The dataset is taken from UCI repository.
Visit the link to download the data - https://archive.ics.uci.edu/ml/datasets/Online+Retail
This data set is composed of 8 attributes and 541909 instances showing all the transactions occurring between 01/12/2010 and 09/12/2011 for a UK-based online retail.
According to UCI, the company mainly sells unique all-occasion gifts and many customers of the company are wholesalers.

Attributes Information

  • InvoiceNo: Invoice number. Nominal, a 6-digit integral number uniquely assigned to each transaction. If this code starts with letter 'c', it indicates a cancellation.

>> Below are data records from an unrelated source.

-- ==== Sys2Proof/Tests/Slice0.lean ====
section
/-! SUPPORT. Tests of the model: ill-formed commands refused, words decoded, one step of each command
against the vectors of 95_test_vectors.md, and for every statement with hypotheses a state and
operands that meet them all together (`witness_<statement>`). Vectors that hang on fcos, fsin or
fatan2 ([fx]) are not used, but for the parts of them that do not. -/

namespace Sys2Proof.Tests

open Sys2Proof Sys2Proof.Machine

/-- The state an outcome answers; power-on reset where there is none. -/
def after (o : Host.Outcome State Fault Refusal) : State :=
  match o with
  | .next t => t
  | _ => State.reset

/-- One command from a state. -/
def run (s : State) (i : Instr) : State := after (exec i s)

/-- Commands one after another from power-on reset. -/
def runs (is : List Instr) : State := is.foldl run State.reset

/-- Power-on reset with words supplied. -/
def sent (ws : List Word) : State := State.reset.supply ws

/-- A REG_WRITE. -/
def wr (addr : BitVec 16) (v : Word) : Instr := .regWrite 0 addr v

/-- The bits of a window, the first received first, as payload words. -/
def windowWords (w : BitVec 26) : List Word :=
  (List.range 26).map fun k => bitWord (w.getLsbD (25 - k))

/-! ## WellFormed: an ill-formed term for each check, refused -/

theorem test_wf_nop_sel : (Instr.nop 1 0).wellFormed = false := by decide
theorem test_wf_nop_imm : (Instr.nop 0 1).wellFormed = false := by decide
theorem test_wf_reset_mask : (Instr.reset 0x20 0).wellFormed = false := by decide
theorem test_wf_reset_imm : (Instr.reset 0x1F 1).wellFormed = false := by decide
theorem test_wf_regRead : (Instr.regRead 1 0).wellFormed = false := by decide
theorem test_wf_regWrite : (Instr.regWrite 1 0 0).wellFormed = false := by decide
theorem test_wf_firProcC : (Instr.firProcC 1 0 []).wellFormed = false := by decide
theorem test_wf_firProcR_low : (Instr.firProcR 0 0 []).wellFormed = false := by decide
theorem test_wf_firProcR_high : (Instr.firProcR 4 0 []).wellFormed = false := by decide
theorem test_wf_firReset_sel : (Instr.firReset 4 0).wellFormed = false := by decide
theorem test_wf_firReset_imm : (Instr.firReset 3 1).wellFormed = false := by decide
theorem test_wf_ncoSet_sel : (Instr.ncoSet 1 0 0 0).wellFormed = false := by decide
theorem test_wf_ncoSet_imm : (Instr.ncoSet 0 1 0 0).wellFormed = false := by decide
theorem test_wf_ncoNext : (Instr.ncoNext 1 0).wellFormed = false := by decide
theorem test_wf_mix : (Instr.mix 1 []).wellFormed = false := by decide
theorem test_wf_convU8 : (Instr.convU8 1 []).wellFormed = false := by decide
theorem test_wf_fmdProc : (Instr.fmdProc 1 0 []).wellFormed = false := by decide
theorem test_wf_audProc : (Instr.audProc 1 0 []).wellFormed = false := by decide
theorem test_wf_rdsProc : (Instr.rdsProc 1 []).wellFormed = false := by decide
theorem test_wf_rdsSlice : (Instr.rdsSlice 1 []).wellFormed = false := by decide
theorem test_wf_rdsChip : (Instr.rdsChip 1 []).wellFormed = false := by decide
theorem test_wf_rdsBit : (Instr.rdsBit 1 []).wellFormed = false := by decide
theorem test_wf_crcSyn_sel : (Instr.crcSyn 1 0 0).wellFormed = false := by decide
theorem test_wf_crcSyn_imm : (Instr.crcSyn 0 1 0).wellFormed = false := by decide
theorem test_wf_rdsGroup_sel : (Instr.rdsGroup 1 0 0 0 0 0).wellFormed = false := by decide
theorem test_wf_rdsGroup_imm : (Instr.rdsGroup 0 1 0 0 0 0).wellFormed = false := by decide
theorem test_wf_chainU8 : (Instr.chainU8 1 []).wellFormed = false := by decide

  • StockCode: Product (item) code. Nominal, a 5-digit integral number uniquely assigned to each distinct product.
  • Description: Product (item) name. Nominal.
  • Quantity: The quantities of each product (item) per transaction. Numeric.
  • InvoiceDate: Invice Date and time. Numeric, the day and time when each transaction was generated.
  • UnitPrice: Unit price. Numeric, Product price per unit in sterling.
  • CustomerID: Customer number. Nominal, a 5-digit integral number uniquely assigned to each customer.
  • Country: Country name. Nominal, the name of the country where each customer resides.